Jimmy Wales: How a Ragtag Band Created Wikipedia

“Wikipedia begins with a very radical idea, and that’s for all of us to imagine a world where every single person on the planet is given free access to the sum of all human knowledge, and that’s what we’re doing.”

– Jimmy Wales, Wikipedia creator

It no surprise that the freely-licensed Encyclopedia, Wikipedia, has foundations that can be traced back to the cyberculture movement and specifically the development of The WELL, one of the first online communities. As we discussed in class, the Wiki model is somewhat controversial and interesting. Watching the 2005 TED talk by Wikipedia creator Jimmy Wales furthered the connections we had made in class about free information and self-governing systems. Jimmy Wales’s Wiki Model fosters a “community” much like the one created by The WELL. This community abides by a non-negotiable neutrality policy that upholds the social concept of cooperation, as Wikipedia does not take a stand on issues, but rather aims to give the public information they need to make good decisions. As explained by Wales, the governing of Wikipedia consists of a mix of consensus, some democracy (i.e. elected administrators have ability to delete pages but have to follow the rules), some aristocracy (votes by respected Wikipedians have more weight), and monarchy (the community entrusts in Wales for hard decisions). The Wikipedia community is “close-knit” and consists of ~600-1,000 people (in 2005) who are in constant communication within the community and outside of it.

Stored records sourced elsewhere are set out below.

-- ==== Sys2Proof/Machine/Graphics.lean ====
section
/-! DEFINITION. Rasterisation, traversal, ray packets and blending (14_isa_graphics.md R325 to R350). -/

namespace Sys2Proof.Machine

/-! Rasterisation (R327 to R332). -/

/-- BINB (R327). -/
def execBinb (t : Fin 64) (d : Dst) (a b : Src) (s : State) : Out :=
  .next ((s.put t d fun l => binbVal (s.rd a l) (s.rd b l)).endFiring t 0)

/-- EDGE (R326, R328): the anchor mask to mD, the fine mask to mD + 1, both whole. -/
def execEdge (t : Fin 64) (d : MaskReg) (a b : Src) (k : Fin 4) (s : State) : Out :=
  let fine := edgeFine (s.src a) (s.src b)
  .next (((s.writeMask d.val (edgeAnchor (2 ^ k.val) fine)).writeMask (d.val + 1) fine).endFiring t 1)

/-- BARY (R326, R330). -/
def execBary (t : Fin 64) (d : Dst) (a b : Src) (s : State) : Out :=
  .next ((s.put t d fun l => baryVal (s.src a) (s.src b) l).endFiring t 3)

/-- ZCMP (R331). -/
def execZcmp (t : Fin 64) (d : MaskReg) (a b : Src) (s : State) : Out :=
  .next (s.compare t d fun l => zcmpLane (s.rd a l) (s.rd b l))

/-- TEXB (R332). -/
def execTexb (t : Fin 64) (d : Dst) (a b : Src) (s : State) : Out :=
  .next ((s.put t d fun l => texbVal (s.rd a l) (s.rd b l)).endFiring t 0)

/-! The ray stack (R337, R338). -/

/-- The ray of lane l of a context: v0 to v15. -/
def Ctx.ray (k : Ctx) (l : Nat) : List Word := (List.range 16).map fun i => lane (k.v.getD i []) l

/-- v6 to v15 written in the lanes of a mask, changed or not (R337). -/
def State.writeRays (s : State) (c e x : Nat) (m : LaneMask) (ray : Nat → List Word) : State :=
  (List.range 10).foldl (fun s i => s.writeRegOf c e x (6 + i) m fun l => rayReg (ray l) (6 + i)) s

/-- RSPUSH (R338). -/
def execRspush (t : Fin 64) (a : Src) (s : State) : Out :=
  let c := s.cur
  .next ((s.writeRays c.cell c.elem c.ctx s.m0 fun l => rayPush (s.curCtx.ray l) (s.rd a l)).endFiring t 0)

/-- RSPOP (R338). -/
def execRspop (t : Fin 64) (a : Src) (s : State) : Out :=
  let c := s.cur
  .next ((s.writeRays c.cell c.elem c.ctx s.m0 fun l => rayPop (s.curCtx.ray l) (s.rd a l)).endFiring t 0)

/-! Traversal (R333 to R342). -/

/-- The 64-bit address in constants i and i + 1 (R336). -/
def addrConst (consts : List Word) (i : Nat) : Nat := (consts.getD i 0).toNat + 2 ^ 32 * (consts.getD (i + 1) 0).toNat

/-- The profile of traversal accesses: package scope, plain, no arc (R342). -/
def packagePlain : Nat := 2

/-- A lane acts: its v8 is an interior node, or a leaf, of the local partition (R339, R341). -/
def rayActs (leaf : Bool) (mode : Nat) (r : List Word) : Bool :=
  let w := rayReg r 8
  !refDone w && refPart w == mode % 64 && refLeaf w == leaf

/-- The first address and the number of bytes that a lane reads: the fields of a node, or the triangles of a leaf
(R333, R334, R335). -/
def rayRead (leaf : Bool) (consts : List Word) (w : Word) : Nat × Nat :=
  if leaf then ((addrConst consts 2 + 48 * refFirst w) % 2 ^ 64, 48 * refTris w)
  else ((addrConst consts 0 + 128 * refIndex w) % 2 ^ 64, 80)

Interestingly, only about 18% (2005 estimate) of all the edits are done by anonymous users.

The Wiki Model, just like the countercultural to cyberculture movement, occurred organically: “The free-form nature of the Wiki software lets the community determine how it wants to interact.” For example, when someone in the community votes on a page’s deletion, it is more of a dialogue than a vote and members discuss the potential of the page and the progress that can be made on it, all while abiding by the neutrality policy.

Although the neutrality policy is strict, “anyone who wants to pitch in is in charge,” as said by Jimmy Wales, and further supports the self-governing ideals and breaks down hierarchy. I thought this structure was very directly related to the paragraph on p.224 (Chapter 7) about “nested hierarchies.” As discussed above, Wikipedia has some sort of nested hierarchies, but its existence does not necessarily prohibit equality: “…so hierarchies do indeed exist. But they are ubiquitously distributed, which renders them an egalitarian force.”

In general, I thought it was highly interesting that Wales had spoke about Wikipedia at this TED (Technology, Entertainment, and Design) Conference, as it is considered “one of the most important networking events in the computer industry,” (p.211) and has very close connections to the Wired network, the GBN, and Digital Visionaries as a whole.

“Wiki model is the way we work, but we are not fanatical web anarchists. We are very flexible about the social methodology because it is ultimately the passion of the community is for the quality of the work, not necessarily for the process that we use to generate it.”